I enjoy logic puzzles as much as just about anyone, but I enjoy them because of the ways that simple systems can reveal complex information. Save Patient Zero uses complex systems to reveal simple information, which feels like being told to take the long way around. To paraphrase Dr. Ian Malcolm, the game designers were so preoccupied with whether or not they could, they didn’t stop to think if they should.
(Save Patient Zero is intended to be played with an app that was not available at the time of this review. The game includes a substitute system if you wish to play without the app.)
Thought You’re With Your Uptown Friends
Art Robbery is quintessential, if not quite classic, Knizia. Following a series of heists, a collective of art thieves must divvy up their ill-gotten gains while being careful to shore up their individual alibis. Whoever makes off with the most loot after four rounds is the winner, but be careful; the player with the weakest alibi gets hauled away by the fuzz. A terrific theme.
The reality of the game is more abstract, as is often the case with Knizia, but he does manage to create the appropriate emotional space. Nine tokens with numbers between 0 and 5 are put in the middle of the table. Some have little white dots representing alibis. Players take turns playing cards that let them take a matching numbered token from the middle of the table or, if it has already been claimed, from the player who has it. Less “Take That!” and more “Gimme That!,” a distinction that I found surprisingly important.

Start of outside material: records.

/-- A leg after a power, brownout or pin reset (R2, R34, R37, R48, R96, R148, R149). -/
def Leg.reset : Leg :=
  { state := .stopped, startPending := false, finalPending := false, count := 0#32,
    setup := Setup.reset, derived := Derived.reset, musterCounter := 0#32, lastMuster := none,
    hold := none, run := none, drops := List.replicate Config.dropsPerLeg none, allocCount := 0#32,
    queue := [], calendar := none, downstream := none, receiver := Receiver.reset, ahead := false }

/-- An invalid dark offset entry (R126). -/
def OffsetEntry.invalid : OffsetEntry := { code := none, valid := false, age := 0 }

/-- The default calibration table whose top point is `top` (R136). -/
def defaultTable (top : Int) : List Int :=
  [top - 130, top - 90, top - 60, top - 43, top - 30, top - 20, top - 13, top - 6, top]

/-- The default calibration tables of the four ranges (R136). -/
def defaultTables : Four (List Int) :=
  ⟨defaultTable (-300), defaultTable (-230), defaultTable (-160), defaultTable (-90)⟩

/-- The Level Meter after a power, brownout or pin reset (R123, R136). -/
def Meter.reset : Meter :=
  { converter := .idle, offsets := Four.const (Four.const OffsetEntry.invalid), wants := Four.const [],
    scheduled := [], queues := Four.const [], tiePtr := .q0, calPtr := .q0, tables := defaultTables,
    decided := none }

/-- The interface after a reset, before its READY notice is placed (R175). -/
def Interface.reset : Interface :=
  { rx := none, buffer := [], busy := [], replies := [], notices := [], lost := false, lineOut := none,
    resetPending := false, cause := .power }

/-- The Bias Supply after a reset (R139). -/
def Bias.reset : Bias := { state := .off, settle := 0, recovery := 0, readySince := 0, ahead := false }

/-- The Rail Monitor after a power reset (R144). -/
def Rail.reset : Rail := { state := .normal, latch := false, sagSeen := false }

/-- The default activation parameters (R120). -/
def Activation.reset : Activation :=
  { streak := 16, interval := 4, missLim := 4, floor := -280, ceiling := -100, timeout := 8000 }

/-- The blocks at their values after a power reset, with nothing placed on the line out. -/
def State.blocks : State :=
  { iface := Interface.reset, roster := List.replicate Config.rosterSize none, candidates := [],
    legs := Four.const Leg.reset, meter := Meter.reset, bias := Bias.reset, rail := Rail.reset,
    params := Activation.reset, boundaries := 0, inReset := none, pending := [] }

/-- The part as it leaves a power reset (R174, R175): every block at its reset value, and the READY notice, placed
on an idle line, in transmission. -/
def State.reset : State :=
  { State.blocks with
    iface := { Interface.reset with lineOut := some { frame := .notice (.ready .power), lost := false } } }

end Sys2Proof.Machine
end

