-- ==== Sys2Proof/Machine/Clock.lean ====
section
/-! DEFINITION. The boundary of the cycle clock (R1): every leg begins its cycle, the calibration arbiter chooses,
the dark offsets age and the bias counts; and the events that fall due at a boundary, taken ahead of it. An event
that is not due changes nothing (log 1, log 3). -/

namespace Sys2Proof.Machine

/-! ## The calibration arbiter (R128) -/

/-- The four indices in the order that begins at a pointer. -/
def Quad.orderFrom (p : Quad) : List Quad := [p, p.next, p.next.next, p.next.next.next]

/-- A leg is offered a calibration at the boundary of an instant: it is started, the calendar built for it there has
a dark tail, and a range on its want list is waiting. -/
def State.offered (s : State) (instant : Nat) (l : LegId) : Bool :=
  (s.leg l).started
    && (match (s.leg l).calendar with
        | some c => decide (c.marker = instant) && c.darkTail
        | none => false)
    && (s.meter.wants.get l).any fun w => !w.scheduled

/-- The first waiting range of a want list. -/
def firstWaiting (ws : List Want) : Option RangeId := (ws.find? fun w => !w.scheduled).map Want.range

/-- The calibration arbiter's choice at the boundary of an instant: the offered leg that the pointer favours, the
first range it has waiting, at position 31,200 of the calendar just built. -/
def State.arbitrateCalibration (s : State) (instant : Nat) : State :=
  match (Quad.orderFrom s.meter.calPtr).find? (s.offered instant) with
  | none => s
  | some l =>
    match firstWaiting (s.meter.wants.get l) with
    | none => s
    | some k =>
      let m := s.meter.markWant l k true
      s.setMeter
        { m with
          calPtr := l.next,
          scheduled := m.scheduled ++ [{ leg := l, range := k, instant := instant + (s.leg l).derived.omega + 31200 }] }

/-! ## The ages of the dark offsets (R126) -/

/-- One entry at a boundary: a valid one is a cycle older, and invalid at 40,000. -/
def Meter.ageOffset (m : Meter) (l : LegId) (k : RangeId) : Meter :=
  let e := (m.offsets.get l).get k
  if e.valid then
    if Config.offsetLife ≤ e.age + 1 then m.invalidate l k else m.setOffset l k { e with age := e.age + 1 }
  else m

/-- Every entry at a boundary, leg by leg and range by range. -/
def Meter.ageOffsets (m : Meter) : Meter :=
  Quad.all.foldl (fun m l => Quad.all.foldl (fun m k => m.ageOffset l k) m) m

/-! ## The lapse of candidates (R89) -/

/-- A candidate entry has been silent for Q cycles when cycle `n` begins on its leg (R89). -/
def Candidate.lapsed (c : Candidate) (n : Cycle) (q : Nat) : Bool := decide ((q : Int) ≤ cyclesSince n c.lastHeard)

/-- A candidate entry expires at a boundary: its leg is started, and the cycle that began there finds it lapsed. -/
def State.expires (s : State) (c : Candidate) : Bool :=
  (s.leg c.leg).started && c.lapsed (s.leg c.leg).count s.params.timeout

/-- CANDIDATE-LAPSED for an entry (R89). -/
def Candidate.lapseNotice (c : Candidate) : Notice := .candidateLapsed c.tag c.leg c.reason c.lastHeard

/-- The entries that expire at a boundary, of whatever legs, leave the list in list order with one notice each
(R89). -/
def State.lapseCandidates (s : State) : State :=
  let gone := s.candidates.filter s.expires
  gone.foldl (fun s c => s.notify c.lapseNotice) (s.setCandidates (s.candidates.filter fun c => !s.expires c))

/-! ## CYCLE_BOUNDARY -/

/-- A leg at the boundary of an instant; one that has begun the cycle already does not begin it again (log 3). -/
def State.boundaryLeg (instant : Nat) (s : State) (l : LegId) : State :=
  if (s.leg l).ahead then s.mapLeg l fun x => { x with ahead := false } else s.beginLeg l instant

/-- The boundary, in the order of log 3: the legs in leg order, the lapse of candidates, the calibration arbiter, the
offsets' ages, the bias and the rail. -/
def State.boundary (s : State) : State :=
  let instant := s.comingInstant
  let s := Quad.all.foldl (State.boundaryLeg instant) s
  let s := s.lapseCandidates
  let s := s.arbitrateCalibration instant
  let s := s.setMeter s.meter.ageOffsets
  let s := s.boundaryBias instant
  { s with boundaries := s.boundaries + 1 }

/-- CYCLE_BOUNDARY (R1). -/
def execCycleBoundary (s : State) : Host.Outcome State Fault Refusal := event State.boundary s

/-! ## What falls due at a boundary -/

/-- OFFSET_FIELD_EXPIRY (R30): at the start of cycle c + 3 a field holding c becomes absent. -/
def execOffsetFieldExpiry (leg : LegId) (drop : Nat) (s : State) : Host.Outcome State Fault Refusal :=
  event (fun s =>
    match s.record leg drop with
    | none => s
    | some r =>
      s.setRecord leg drop (some { r with offsetField := r.offsetField.expire (s.leg leg).coming })) s

/-- LAUNCH_FIELD_EXPIRY (R103): at the start of cycle c + 3 a field holding c becomes absent. -/
def execLaunchFieldExpiry (leg : LegId) (drop : Nat) (s : State) : Host.Outcome State Fault Refusal :=
  event (fun s =>
    match s.record leg drop with
    | none => s
    | some r =>
      s.setRecord leg drop (some { r with launchField := r.launchField.expire (s.leg leg).coming })) s

/-- DARK_OFFSET_EXPIRY (R126): due for a valid entry whose age reaches 40,000 at the coming boundary. -/
def execDarkOffsetExpiry (leg : LegId) (range : RangeId) (s : State) : Host.Outcome State Fault Refusal :=
  event (fun s =>
    let e := s.offset leg range
    if e.valid && decide (Config.offsetLife ≤ e.age + 1) then s.setMeter (s.meter.invalidate leg range) else s) s

/-- CANDIDATE_LAPSED (R89): due for an entry of a started leg that is Q or more cycles old when the coming cycle
begins. -/
def execCandidateLapsed (tag : FactoryTag) (s : State) : Host.Outcome State Fault Refusal :=
  event (fun s =>
    match s.candidate tag with
    | none => s
    | some c =>
      if (s.leg c.leg).started && c.lapsed (s.leg c.leg).coming s.params.timeout then
        (s.dropCandidate tag).notify c.lapseNotice
      else s) s

/-- A leg's hold expires at the coming boundary: all its hold cycles are built, and the leg has not begun the coming
cycle (R158). -/
def Leg.holdExpires (x : Leg) : Bool :=
  x.started && !x.ahead && (match x.hold with | some h => decide (h.length ≤ h.built) | none => false)

/-- HOLD_EXPIRY (R158): the expiry and the build of calendar f + d are one event, so the leg begins its cycle here
and CYCLE_BOUNDARY finds it ahead. -/
def execHoldExpiry (leg : LegId) (s : State) : Host.Outcome State Fault Refusal :=
  event (fun s =>
    if (s.leg leg).holdExpires then
      (s.beginLeg leg s.comingInstant).mapLeg leg fun x => { x with ahead := true }
    else s) s

/-- The bias with the coming boundary taken. -/
def State.biasAhead (s : State) : State := s.setBias { s.bias with ahead := true }

/-- SETTLE_COMPLETE (R141): due in SETTLING when the coming boundary makes the count 120. -/
def execSettleComplete (s : State) : Host.Outcome State Fault Refusal :=
  event (fun s =>
    if decide (s.bias.state = .settling) && !s.bias.ahead && decide (Config.settleCycles ≤ s.bias.settle + 1) then
      (s.enterReady s.comingInstant).biasAhead
    else s) s

/-- RECOVERY_COMPLETE (R143): due in TRIPPED when the coming boundary makes the count 40. -/
def execRecoveryComplete (s : State) : Host.Outcome State Fault Refusal :=
  event (fun s =>
    if decide (s.bias.state = .tripped) && !s.bias.ahead && s.rail.steady
        && decide (Config.recoveryCycles ≤ s.bias.recovery + 1) then
      s.enterSettling.biasAhead
    else s) s

end Sys2Proof.Machine
end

Players are not entirely defenseless. For one, if someone takes the five from you, you can play a five on your turn and take it right back. Assuming you have one, of course. But there’s also the guard dog, a charming wooden silhouette of a Rottweiler that protects its owner’s chips. If someone tries to take my five and I have the guard dog, I can decide if I want them to take the chip or the dog.
Knizia often incorporates tempo control into his designs, and Art Robbery is no exception. Each round ends when the last token is taken from the middle. Though the strategy is light, choosing whether to play for a token from the middle or from an opponent, and choosing when to do that, is a big part of the experience. Cards that let you take any chip that you want from the middle, and big point Boss tokens that are only worth points if you have the most valuable standard tokens, add to the tension.
The pace is snappy, the box is small, the rules are simple, and it’s deeply interactive, if a bit too chaotic above three players for my taste. If your play group won’t struggle with the feeling of constantly being stolen from—I don’t like Take That games and I think this is a blast— then you will likely find Art Robbery to be a delight.
Es könnte etwas größer sein
I love a heavy, complex game as much as anyone. That is not to say that Save Patient Zero is heavy, it’s not, but the approach feels like a result of the market’s trend towards the grandissimo. It is not a coincidence that, of these two titles, Art Robbery is the game that fundamentally achieves what it sets out to do. Of the two, it is the one that keeps things simple. With more and more games coming out to the market, it’s important that designers don’t lose sight of the difference between complexity and complication. While adding complications is one of the easiest ways to make your own version of something, it is seldom the best option.